Public API to export system to a dictionary

to_html(filename: str, embeddable=False) None[source]

Save the System as HTML using vis.JS library.

Parameters:
  • filename (str) – Filename to write to

  • embeddable (bool, optional) – Is the HTML to be embedded in an existing page? Default: False

to_json(indent=2, sort_keys=True) str[source]

Return a string in JSON format representing the System.

Parameters:
  • indent (int, optional) – Indentation of the JSON string (default: 2)

  • sort_keys (bool, optional) – Sort keys in alphabetic order (default: True)

Returns:

String in JSON format

Return type:

str

touch()[source]
property transients

Returns a dictionary containing all transient unknowns in current system tree

transition() None[source]

Method describing system transition upon the occurrence of events (if any). Does not do anything by default, but should be implemented for systems with events.

Examples

>>> import numpy as np
>>>
>>> class PointMassDynamics(System):
>>>     # Free fall of a point mass, with friction
>>>     def setup(self):
>>>         self.add_inward('mass', 1.2, desc='Mass')
>>>         self.add_inward('cf', 0.1, desc='Friction coefficient')
>>>         self.add_inward('g', np.r_[0, 0, -9.81], desc='External acceleration field')
>>>         self.add_outward('a', np.zeros(3), desc='Acceleration')
>>>         self.add_transient('v', der='a')
>>>         self.add_transient('x', der='v')
>>>
>>>     def compute(self):
>>>         v_norm = np.linalg.norm(self.v)
>>>         self.a = self.g - (self.cf / self.mass * v_norm) * self.v
>>>
>>> class BouncingPointMass(PointMassDynamics):
>>>     def setup(self):
>>>         super().setup()
>>>         self.add_event('rebound', trigger="x[2] <= 0")
>>>
>>>     def transition(self):
>>>         if self.rebound.present:
>>>             self.v[2] *= -1
tree_transition() None[source]

Invoke transition in entire system tree

property unknowns

Get the unknowns for the current System.

Type:

Dict[str, Unknown]

update()[source]

Perform complex tasks due to data change.
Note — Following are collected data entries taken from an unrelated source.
-- ==== Sys2Proof/Laws/Ops.lean ====
section
/-! SUPPORT. For each shared operation, once: what it answers where its inputs are written, that it stops
otherwise, and every next state it can give. -/

namespace Sys2Proof.Machine

/-! ### Registers -/

@[simp] theorem Reg256.value_full (v : U256) : (Reg256.full v).value = some v := by simp [value, full]
@[simp] theorem Reg32.value_full (v : Word) : (Reg32.full v).value = some v := rfl
@[simp] theorem Reg256.value_unwritten : Reg256.unwritten.value = none := by decide
@[simp] theorem Reg32.value_unwritten : Reg32.unwritten.value = none := rfl

/-- A register has a value exactly when its eight words are written; the value is its pattern. -/
theorem Reg256.value_some (r : Reg256) (v : U256) :
    r.value = some v ↔ r.written = Vector.replicate 8 true ∧ r.bits = v := by
  unfold value
  split_ifs with h <;> simp [h]

theorem Reg32.value_some (r : Reg32) (v : Word) : r.value = some v ↔ r.written = true ∧ r.bits = v := by
  unfold value
  split_ifs with h <;> simp [h]

/-- A register with a value is one whole write of it. -/
theorem Reg256.eq_full_of_value (r : Reg256) (v : U256) (h : r.value = some v) : r = Reg256.full v := by
  obtain ⟨h1, h2⟩ := (r.value_some v).1 h
  cases r; simp_all [full]

/-- A word read back after it was written, and every other word as before. -/
theorem Reg256.word_putWord (r : Reg256) (j k : Fin 8) (w : Word) :
    (r.putWord k w).word j = if j = k then some w else r.word j := by
  unfold word putWord
  by_cases h : j = k
  · subst h; simp [wordAt_putBits_same]
  · have hv : (k : Nat) ≠ j := fun e => h (Fin.ext e.symm)
    simp [h, hv, wordAt_putBits_other _ _ _ _ h]

/-- Each word of a value written whole. -/
@[simp] theorem Reg256.word_full (v : U256) (k : Fin 8) : (Reg256.full v).word k = some (wordAt v k) := by
  simp [word, full]

/-! ### Reads by a command -/

@[simp] theorem withValue_some {α : Type} (x : α) (k : α → Result) : withValue (some x) k = k x := rfl
@[simp] theorem withValue_none {α : Type} (k : α → Result) : withValue none k = .fault .unwrittenRead := rfl

/-- A read goes on exactly where there is a value. -/
theorem withValue_next {α : Type} (v : Option α) (k : α → Result) (t : State) :
    withValue v k = .next t ↔ ∃ x, v = some x ∧ k x = .next t := by
  cases v <;> simp

theorem withOpa_next (s : State) (k : U256 → Result) (t : State) :
    withOpa s k = .next t ↔ ∃ a, s.opa.value = some a ∧ k a = .next t := withValue_next _ _ _

theorem withOperands_next (s : State) (k : U256 → U256 → Result) (t : State) :
    withOperands s k = .next t ↔
      ∃ a b, s.opa.value = some a ∧ s.opb.value = some b ∧ k a b = .next t := by
  simp only [withOperands, withValue_next]
  exact ⟨fun ⟨a, ha, b, hb, h⟩ => ⟨a, b, ha, hb, h⟩, fun ⟨a, b, ha, hb, h⟩ => ⟨a, ha, b, hb, h⟩⟩

theorem withOpaCnt_next (s : State) (k : U256 → Nat → Result) (t : State) :
    withOpaCnt s k = .next t ↔
      ∃ a n, s.opa.value = some a ∧ s.cnt.value = some n ∧ k a n.toNat = .next t := by
  simp only [withOpaCnt, withValue_next]
  exact ⟨fun ⟨a, ha, b, hb, h⟩ => ⟨a, b, ha, hb, h⟩, fun ⟨a, b, ha, hb, h⟩ => ⟨a, ha, b, hb, h⟩⟩

theorem withBuf_next (s : State) (n : Nat) (k : List Byte → Result) (t : State) :
    withBuf s n k = .next t ↔ ∃ bs, memRead s.buf 0 n = some bs ∧ k bs = .next t := withValue_next _ _ _

/-! ### Faults and errors -/

/-- Fault entry gives one next state. -/
theorem takeFault_next (cause : FaultCause) (i : Instr) (s t : State) :
    takeFault cause i s = .next t ↔ t = s.raiseFault cause (encode i) := by
  simp [takeFault, eq_comm]

/-- A reported error gives one next state. -/
theorem reportErr_next (kind : ErrKind) (s t : State) :
    reportErr kind s = .next t ↔ t = s.setStatus (withErr kind.code s.status) := by
  simp [reportErr, eq_comm]

@[simp] theorem State.raiseFault_fault (s : State) (cause : FaultCause) (word : Word) :
    statusFault (s.raiseFault cause word).status = true := by simp

@[simp] theorem State.raiseFault_fcause (s : State) (cause : FaultCause) (word : Word) :
    statusFcause (s.raiseFault cause word).status = cause.code := by simp

/-! ### The operand forms -/

/-- A wrapping command answers where both operands are written, with the result in its destination. -/
theorem binaryOp_next (f : U256 → U256 → U256) (dst : Dst) (s t : State) :
    binaryOp f dst s = .next t ↔
      ∃ a b, s.opa.value = some a ∧ s.opb.value = some b ∧ t = s.setDst dst (f a b) := by
  simp only [binaryOp, withOperands_next, Host.Outcome.next.injEq, @eq_comm _ t]

/-- A checked command answers where both operands are written, with the result and OVF. -/
theorem checkedOp_next (f : U256 → U256 → U256) (ovf : U256 → U256 → U256 → Bool) (dst : Dst) (s t : State) :
    checkedOp f ovf dst s = .next t ↔
      ∃ a b, s.opa.value = some a ∧ s.opb.value = some b ∧
        t = (s.setDst dst (f a b)).setOvf (ovf a b (f a b)) := by
  simp only [checkedOp, withOperands_next, Host.Outcome.next.injEq, @eq_comm _ t]

/-- A command on OPA alone answers where OPA is written. -/
theorem unaryOp_next (f : U256 → U256) (dst : Dst) (s t : State) :
    unaryOp f dst s = .next t ↔ ∃ a, s.opa.value = some a ∧ t = s.setDst dst (f a) := by
  simp only [unaryOp, withOpa_next, Host.Outcome.next.injEq, @eq_comm _ t]

/-- A shift answers where OPA and CNT are written: the fault for a count of 256 or more, else the result. -/
theorem shiftOp_next (f : U256 → Nat → U256) (i : Instr) (dst : Dst) (s t : State) :
    shiftOp f i dst s = .next t ↔
      ∃ a n, s.opa.value = some a ∧ s.cnt.value = some n ∧
        t = if 256 ≤ n.toNat then s.raiseFault .shiftRange (encode i) else s.setDst dst (f a n.toNat) := by
  simp only [shiftOp, withOpaCnt_next]
  refine exists_congr fun a => exists_congr fun n => and_congr_right fun _ => and_congr_right fun _ => ?_
  split_ifs <;> simp [takeFault, eq_comm]

/-- A rotate answers where OPA and CNT are written: the fault for a count of 256 or more where `ROT_COUNT` is
fault, else the result for the count modulo 256. -/
theorem rotateOp_next (f : U256 → Nat → U256) (i : Instr) (dst : Dst) (s t : State) :
    rotateOp f i dst s = .next t ↔
      ∃ a n, s.opa.value = some a ∧ s.cnt.value = some n ∧
        t = if 256 ≤ n.toNat ∧ s.config.rotCount = .fault then s.raiseFault .shiftRange (encode i)
          else s.setDst dst (f a (n.toNat % 256)) := by
  simp only [rotateOp, withOpaCnt_next]
  refine exists_congr fun a => exists_congr fun n => and_congr_right fun _ => and_congr_right fun _ => ?_
  split_ifs <;> simp [takeFault, eq_comm]

/-- An encoder answers where OPA is written, with its string in BUF and LEN. -/
theorem encodeOp_next (f : U256 → List Byte) (s t : State) :
    encodeOp f s = .next t ↔ ∃ a, s.opa.value = some a ∧ t = s.putString (f a) := by
  simp only [encodeOp, withOpa_next, Host.Outcome.next.injEq, @eq_comm _ t]

/-- A fixed decoder answers where the first 32 bytes of BUF are written. -/
theorem decodeOp_next (f : List Byte → Nat) (dst : Dst) (s t : State) :
    decodeOp f dst s = .next t ↔ ∃ bs, memRead s.buf 0 32 = some bs ∧ t = s.setDst dst (wrap (f bs)) := by
  simp only [decodeOp, withBuf_next, Host.Outcome.next.injEq, @eq_comm _ t]

/-- A PARSE answers in four ways: LEN_RANGE, RADIX_RANGE, a reported error, or the value with ERR = OK; the last
two read the text. -/
theorem parseOp_next (signed : Bool) (i : Instr) (dst : Dst) (radix : BitVec 6) (s t : State)
    (h : parseOp signed i dst radix s = .next t) :
    (bufSize < s.len.toNat ∧ t = s.raiseFault .lenRange (encode i)) ∨
    (s.len.toNat ≤ bufSize ∧ ¬(2 ≤ radix.toNat ∧ radix.toNat ≤ 36) ∧
      t = s.raiseFault .radixRange (encode i)) ∨
    (s.len.toNat ≤ bufSize ∧ 2 ≤ radix.toNat ∧ radix.toNat ≤ 36 ∧
      ∃ text, memRead s.buf 0 s.len.toNat = some text ∧
        ((∃ kind, parseText signed radix.toNat text = .error kind ∧
            t = s.setStatus (withErr kind.code s.status)) ∨
          ∃ acc, parseText signed radix.toNat text = .ok acc ∧ t = (s.setDst dst (wrap acc)).setErrOk)) := by
  unfold parseOp at h
  split_ifs at h with h1 h2
  · exact .inl ⟨h1, (takeFault_next _ _ _ _).1 h⟩
  · refine .inr (.inr ⟨by omega, h2.1, h2.2, ?_⟩)
    obtain ⟨text, ht, h⟩ := (withBuf_next _ _ _ _).1 h
    refine ⟨text, ht, ?_⟩
    split at h
    · rename_i kind hk
      exact .inl ⟨kind, hk, (reportErr_next _ _ _).1 h⟩
    · rename_i acc ha
      exact .inr ⟨acc, ha, (Host.Outcome.next.inj h).symm⟩
  · exact .inr (.inl ⟨by omega, h2, (takeFault_next _ _ _ _).1 h⟩)

/-! ### Issuing a command and host reads -/

/-- A command word issued: ignored while FAULT = 1, ILLEGAL_COMMAND where it does not decode, else run. -/
theorem issue_cases (c : Word) (s : State) :
    (statusFault s.status = true ∧ issue c s = .next s) ∨
    (statusFault s.status = false ∧ (∃ e, decode c = .error e) ∧
      issue c s = .next (s.raiseFault .illegalCommand c)) ∨
    (statusFault s.status = false ∧ ∃ i, decode c = .ok i ∧ issue c s = exec i s) := by
  unfold issue
  by_cases hf : statusFault s.status = true
  · exact .inl ⟨hf, by simp [hf]⟩
  · rw [Bool.not_eq_true] at hf
    cases hd : decode c with
    | error e => exact .inr (.inl ⟨hf, ⟨e, rfl⟩, by simp [hf]⟩)
    | ok i => exact .inr (.inr ⟨hf, i, rfl, by simp [hf]⟩)

/-- A host read answers exactly where there is a value, and changes nothing but the replies. -/
theorem answer_next (s : State) (v : Option Reply) (t : State) :
    answer s v = .next t ↔ ∃ r, v = some r ∧ t = s.addReply r := by
  simp only [answer, withValue_next, Host.Outcome.next.injEq, @eq_comm _ t]

/-- A bus write: what each target does with it. -/
theorem writeTarget_next (s t : State) (w : Word) (target : Target) (h : writeTarget s w target = .next t) :
    (∃ k, target = .opa k ∧ t = s.setOpaWord k w) ∨ (∃ k, target = .opb k ∧ t = s.setOpbWord k w) ∨
    (target = .cnt ∧ t = s.setCnt w) ∨ (target = .len ∧ t = s.setLen w) ∨
    (target = .cmd ∧ issue w s = .next t) ∨
    (∃ i, target = .buf i ∧ t = s.setBuf (bufPutWord s.buf i w)) ∨ t = s := by
  cases target <;> simp_all [writeTarget, eq_comm]

end Sys2Proof.Machine
end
Some parameters may be a file used to initialize a complex object. Updating that parameter may imply the modification of that complex object. This should be done in this method.

Examples

>>> class TableModel(System):
>>>
>>>     def setup(self):
>>>         # Add a inwards to the file containing the table values
>>>         self.add_inward('table_file', '{myProject}/ressources/my_table.csv')
>>>         # Set a object able to interpolate the table
>>>         self.add_outward('table', Table(self.table_file))
>>>
>>>     def update(self):
>>>         # Update the table object as the source file may have been updated.
>>>         self.table = Table(self.table_file)

Notes

This method is called systematically after the setup() call. Otherwise the user is responsible to explicitly call it when needed.